* Goal of the exercise *
Would you give the number of lines in the entries that contain the word "qGood"? Nothing else is needed.

* Material supplied *
•••••

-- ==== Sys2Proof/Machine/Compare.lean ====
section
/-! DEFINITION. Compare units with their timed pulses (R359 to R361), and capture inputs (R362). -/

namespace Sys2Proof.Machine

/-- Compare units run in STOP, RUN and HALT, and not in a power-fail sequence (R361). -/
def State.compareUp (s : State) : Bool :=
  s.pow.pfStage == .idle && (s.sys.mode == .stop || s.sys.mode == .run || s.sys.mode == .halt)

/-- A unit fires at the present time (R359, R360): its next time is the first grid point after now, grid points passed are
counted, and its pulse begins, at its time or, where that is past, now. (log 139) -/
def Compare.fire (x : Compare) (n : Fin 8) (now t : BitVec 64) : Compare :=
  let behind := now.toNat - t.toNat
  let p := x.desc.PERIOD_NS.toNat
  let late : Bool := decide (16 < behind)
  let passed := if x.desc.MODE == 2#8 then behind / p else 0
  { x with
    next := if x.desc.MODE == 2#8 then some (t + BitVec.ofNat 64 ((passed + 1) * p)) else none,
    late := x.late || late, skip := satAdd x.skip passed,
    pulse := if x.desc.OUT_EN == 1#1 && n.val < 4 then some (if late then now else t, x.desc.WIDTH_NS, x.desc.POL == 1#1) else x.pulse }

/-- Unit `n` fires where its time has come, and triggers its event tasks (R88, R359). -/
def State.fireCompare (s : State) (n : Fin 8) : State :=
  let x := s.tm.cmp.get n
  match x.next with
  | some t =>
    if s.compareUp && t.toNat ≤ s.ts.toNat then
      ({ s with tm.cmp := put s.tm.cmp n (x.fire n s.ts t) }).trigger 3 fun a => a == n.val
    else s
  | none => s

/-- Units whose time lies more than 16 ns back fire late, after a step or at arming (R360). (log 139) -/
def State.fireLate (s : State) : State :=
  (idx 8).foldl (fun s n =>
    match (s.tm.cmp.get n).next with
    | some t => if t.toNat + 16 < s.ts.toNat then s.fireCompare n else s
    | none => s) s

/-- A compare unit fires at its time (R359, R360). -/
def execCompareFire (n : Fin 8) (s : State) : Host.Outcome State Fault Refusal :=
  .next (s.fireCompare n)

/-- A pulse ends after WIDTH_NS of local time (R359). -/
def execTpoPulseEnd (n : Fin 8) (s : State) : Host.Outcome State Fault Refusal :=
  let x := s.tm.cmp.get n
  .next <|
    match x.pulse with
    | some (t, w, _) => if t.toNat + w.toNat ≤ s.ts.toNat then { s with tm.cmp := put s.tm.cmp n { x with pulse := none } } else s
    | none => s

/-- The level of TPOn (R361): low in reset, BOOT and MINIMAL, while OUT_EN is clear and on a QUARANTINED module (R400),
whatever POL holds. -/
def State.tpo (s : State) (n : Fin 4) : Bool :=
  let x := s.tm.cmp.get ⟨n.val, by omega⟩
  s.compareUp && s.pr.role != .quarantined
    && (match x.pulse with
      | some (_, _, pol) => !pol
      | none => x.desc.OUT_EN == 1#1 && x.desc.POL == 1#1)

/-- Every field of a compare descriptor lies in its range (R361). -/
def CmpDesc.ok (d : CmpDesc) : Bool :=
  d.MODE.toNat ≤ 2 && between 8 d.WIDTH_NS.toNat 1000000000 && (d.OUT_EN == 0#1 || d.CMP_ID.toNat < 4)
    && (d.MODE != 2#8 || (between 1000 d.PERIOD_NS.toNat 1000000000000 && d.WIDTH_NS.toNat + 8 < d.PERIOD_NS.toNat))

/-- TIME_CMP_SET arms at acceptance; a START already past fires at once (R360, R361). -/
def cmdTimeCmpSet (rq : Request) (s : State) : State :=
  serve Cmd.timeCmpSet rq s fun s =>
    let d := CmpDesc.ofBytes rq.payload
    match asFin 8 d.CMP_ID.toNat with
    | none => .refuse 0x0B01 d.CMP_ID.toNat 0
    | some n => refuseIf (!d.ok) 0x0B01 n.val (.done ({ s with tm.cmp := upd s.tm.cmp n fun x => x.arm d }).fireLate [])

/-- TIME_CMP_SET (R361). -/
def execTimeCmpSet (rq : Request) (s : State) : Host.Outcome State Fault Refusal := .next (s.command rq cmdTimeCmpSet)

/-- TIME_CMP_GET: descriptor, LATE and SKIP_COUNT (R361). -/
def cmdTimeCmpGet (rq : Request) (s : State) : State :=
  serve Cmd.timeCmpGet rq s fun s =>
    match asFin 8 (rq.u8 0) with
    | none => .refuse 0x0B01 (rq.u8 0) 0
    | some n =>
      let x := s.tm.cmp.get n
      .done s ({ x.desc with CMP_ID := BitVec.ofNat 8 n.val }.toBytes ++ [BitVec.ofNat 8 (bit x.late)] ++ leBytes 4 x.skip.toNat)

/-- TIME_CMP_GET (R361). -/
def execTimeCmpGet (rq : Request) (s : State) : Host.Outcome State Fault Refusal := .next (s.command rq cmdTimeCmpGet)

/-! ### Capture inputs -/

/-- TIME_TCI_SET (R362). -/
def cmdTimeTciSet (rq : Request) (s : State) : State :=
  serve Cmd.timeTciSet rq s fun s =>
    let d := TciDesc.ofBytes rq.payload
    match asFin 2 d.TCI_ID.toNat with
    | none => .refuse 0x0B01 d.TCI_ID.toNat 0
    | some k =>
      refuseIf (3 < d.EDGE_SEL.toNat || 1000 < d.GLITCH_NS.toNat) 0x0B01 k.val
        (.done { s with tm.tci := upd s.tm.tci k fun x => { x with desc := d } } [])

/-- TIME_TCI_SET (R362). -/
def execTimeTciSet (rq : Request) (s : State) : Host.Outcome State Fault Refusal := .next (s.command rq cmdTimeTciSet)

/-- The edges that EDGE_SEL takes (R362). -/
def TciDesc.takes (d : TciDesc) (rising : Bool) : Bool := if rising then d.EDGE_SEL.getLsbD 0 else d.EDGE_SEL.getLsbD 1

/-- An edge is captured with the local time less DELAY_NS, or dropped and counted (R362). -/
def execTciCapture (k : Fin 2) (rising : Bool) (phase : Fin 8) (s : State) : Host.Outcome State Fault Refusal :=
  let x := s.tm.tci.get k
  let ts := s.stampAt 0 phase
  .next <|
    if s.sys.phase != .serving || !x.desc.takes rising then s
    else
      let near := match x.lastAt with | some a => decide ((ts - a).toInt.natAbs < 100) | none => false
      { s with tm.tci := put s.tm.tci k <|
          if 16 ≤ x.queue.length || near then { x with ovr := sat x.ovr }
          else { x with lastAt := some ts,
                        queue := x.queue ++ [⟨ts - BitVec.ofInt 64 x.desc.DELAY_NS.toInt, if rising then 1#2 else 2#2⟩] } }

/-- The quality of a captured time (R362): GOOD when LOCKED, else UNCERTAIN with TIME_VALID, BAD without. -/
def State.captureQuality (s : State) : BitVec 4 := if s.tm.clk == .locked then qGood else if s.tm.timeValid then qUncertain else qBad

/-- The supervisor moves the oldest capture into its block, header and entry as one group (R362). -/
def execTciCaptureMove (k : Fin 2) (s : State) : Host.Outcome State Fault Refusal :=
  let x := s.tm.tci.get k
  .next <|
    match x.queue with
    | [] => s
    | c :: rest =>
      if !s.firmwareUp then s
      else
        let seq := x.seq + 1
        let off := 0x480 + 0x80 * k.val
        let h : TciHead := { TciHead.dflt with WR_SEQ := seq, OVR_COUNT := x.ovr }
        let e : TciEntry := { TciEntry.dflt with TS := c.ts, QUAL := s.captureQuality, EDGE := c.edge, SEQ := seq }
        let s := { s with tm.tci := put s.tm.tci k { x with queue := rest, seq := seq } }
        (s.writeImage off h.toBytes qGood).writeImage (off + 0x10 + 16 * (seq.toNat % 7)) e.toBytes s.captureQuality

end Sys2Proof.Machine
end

•••••

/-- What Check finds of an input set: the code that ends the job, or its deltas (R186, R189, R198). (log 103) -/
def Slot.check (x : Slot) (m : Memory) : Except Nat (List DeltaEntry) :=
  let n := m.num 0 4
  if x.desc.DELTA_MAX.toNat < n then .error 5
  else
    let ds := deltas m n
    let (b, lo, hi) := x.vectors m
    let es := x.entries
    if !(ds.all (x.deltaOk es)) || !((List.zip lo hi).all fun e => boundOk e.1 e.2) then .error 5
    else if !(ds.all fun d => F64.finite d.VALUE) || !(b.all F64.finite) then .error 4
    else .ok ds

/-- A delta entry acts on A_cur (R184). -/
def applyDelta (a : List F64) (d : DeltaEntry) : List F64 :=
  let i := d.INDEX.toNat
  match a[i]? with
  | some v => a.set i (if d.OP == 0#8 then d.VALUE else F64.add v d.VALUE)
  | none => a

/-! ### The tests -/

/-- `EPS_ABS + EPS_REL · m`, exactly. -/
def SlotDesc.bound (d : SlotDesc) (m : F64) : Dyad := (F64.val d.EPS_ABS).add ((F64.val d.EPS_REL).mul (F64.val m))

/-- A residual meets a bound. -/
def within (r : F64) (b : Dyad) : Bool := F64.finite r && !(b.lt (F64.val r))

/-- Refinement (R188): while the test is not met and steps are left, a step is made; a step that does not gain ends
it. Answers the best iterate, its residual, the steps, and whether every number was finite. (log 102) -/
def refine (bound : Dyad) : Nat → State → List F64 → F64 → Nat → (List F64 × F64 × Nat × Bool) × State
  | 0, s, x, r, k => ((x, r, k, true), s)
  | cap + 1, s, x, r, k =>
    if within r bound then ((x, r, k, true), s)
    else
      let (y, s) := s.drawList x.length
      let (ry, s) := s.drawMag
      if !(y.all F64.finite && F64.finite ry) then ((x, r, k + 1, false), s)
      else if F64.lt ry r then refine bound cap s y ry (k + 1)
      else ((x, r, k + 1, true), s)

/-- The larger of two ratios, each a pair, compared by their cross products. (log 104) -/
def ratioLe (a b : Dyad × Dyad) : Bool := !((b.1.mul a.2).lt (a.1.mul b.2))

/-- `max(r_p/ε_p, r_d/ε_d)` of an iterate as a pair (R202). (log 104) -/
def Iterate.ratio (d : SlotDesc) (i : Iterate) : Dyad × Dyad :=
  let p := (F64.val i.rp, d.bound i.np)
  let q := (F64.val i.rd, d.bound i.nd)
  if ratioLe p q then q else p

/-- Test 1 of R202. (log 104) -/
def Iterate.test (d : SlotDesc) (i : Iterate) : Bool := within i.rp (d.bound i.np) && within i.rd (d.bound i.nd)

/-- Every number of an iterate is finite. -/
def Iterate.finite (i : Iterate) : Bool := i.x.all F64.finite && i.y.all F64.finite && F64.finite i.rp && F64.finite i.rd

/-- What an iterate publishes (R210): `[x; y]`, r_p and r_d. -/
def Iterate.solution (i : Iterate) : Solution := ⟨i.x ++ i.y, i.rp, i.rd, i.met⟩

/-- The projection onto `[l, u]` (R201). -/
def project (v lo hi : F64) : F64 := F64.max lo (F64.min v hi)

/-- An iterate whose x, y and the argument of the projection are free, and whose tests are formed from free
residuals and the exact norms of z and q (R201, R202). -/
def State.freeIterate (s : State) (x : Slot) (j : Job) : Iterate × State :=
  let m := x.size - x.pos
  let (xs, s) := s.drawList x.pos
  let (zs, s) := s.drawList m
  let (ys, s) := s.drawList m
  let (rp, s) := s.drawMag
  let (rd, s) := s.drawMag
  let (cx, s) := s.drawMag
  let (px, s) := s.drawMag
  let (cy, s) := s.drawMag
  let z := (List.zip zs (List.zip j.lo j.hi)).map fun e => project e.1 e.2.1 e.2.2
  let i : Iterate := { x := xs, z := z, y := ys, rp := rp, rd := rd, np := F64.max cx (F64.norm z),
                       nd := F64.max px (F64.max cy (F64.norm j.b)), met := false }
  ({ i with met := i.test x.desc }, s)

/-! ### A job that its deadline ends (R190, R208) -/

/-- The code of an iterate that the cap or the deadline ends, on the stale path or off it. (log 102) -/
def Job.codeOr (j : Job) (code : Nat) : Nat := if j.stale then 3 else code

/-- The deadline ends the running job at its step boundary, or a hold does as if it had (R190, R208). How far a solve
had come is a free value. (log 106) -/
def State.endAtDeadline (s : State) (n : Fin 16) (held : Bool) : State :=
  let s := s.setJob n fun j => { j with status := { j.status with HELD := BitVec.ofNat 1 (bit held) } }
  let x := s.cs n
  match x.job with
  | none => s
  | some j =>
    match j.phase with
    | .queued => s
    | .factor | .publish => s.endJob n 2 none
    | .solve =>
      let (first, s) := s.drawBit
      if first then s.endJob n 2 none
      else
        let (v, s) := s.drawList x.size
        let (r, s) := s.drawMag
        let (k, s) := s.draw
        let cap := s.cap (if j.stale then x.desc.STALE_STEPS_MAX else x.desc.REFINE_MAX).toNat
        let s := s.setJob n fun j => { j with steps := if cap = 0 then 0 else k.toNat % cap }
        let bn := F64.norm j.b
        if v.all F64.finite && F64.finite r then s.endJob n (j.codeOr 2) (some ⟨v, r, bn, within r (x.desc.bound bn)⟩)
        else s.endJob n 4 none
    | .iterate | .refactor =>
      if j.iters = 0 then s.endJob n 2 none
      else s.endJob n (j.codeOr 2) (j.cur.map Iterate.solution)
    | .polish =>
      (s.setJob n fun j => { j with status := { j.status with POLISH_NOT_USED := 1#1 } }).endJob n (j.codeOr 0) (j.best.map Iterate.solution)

•••••

* Output of the exercise *
2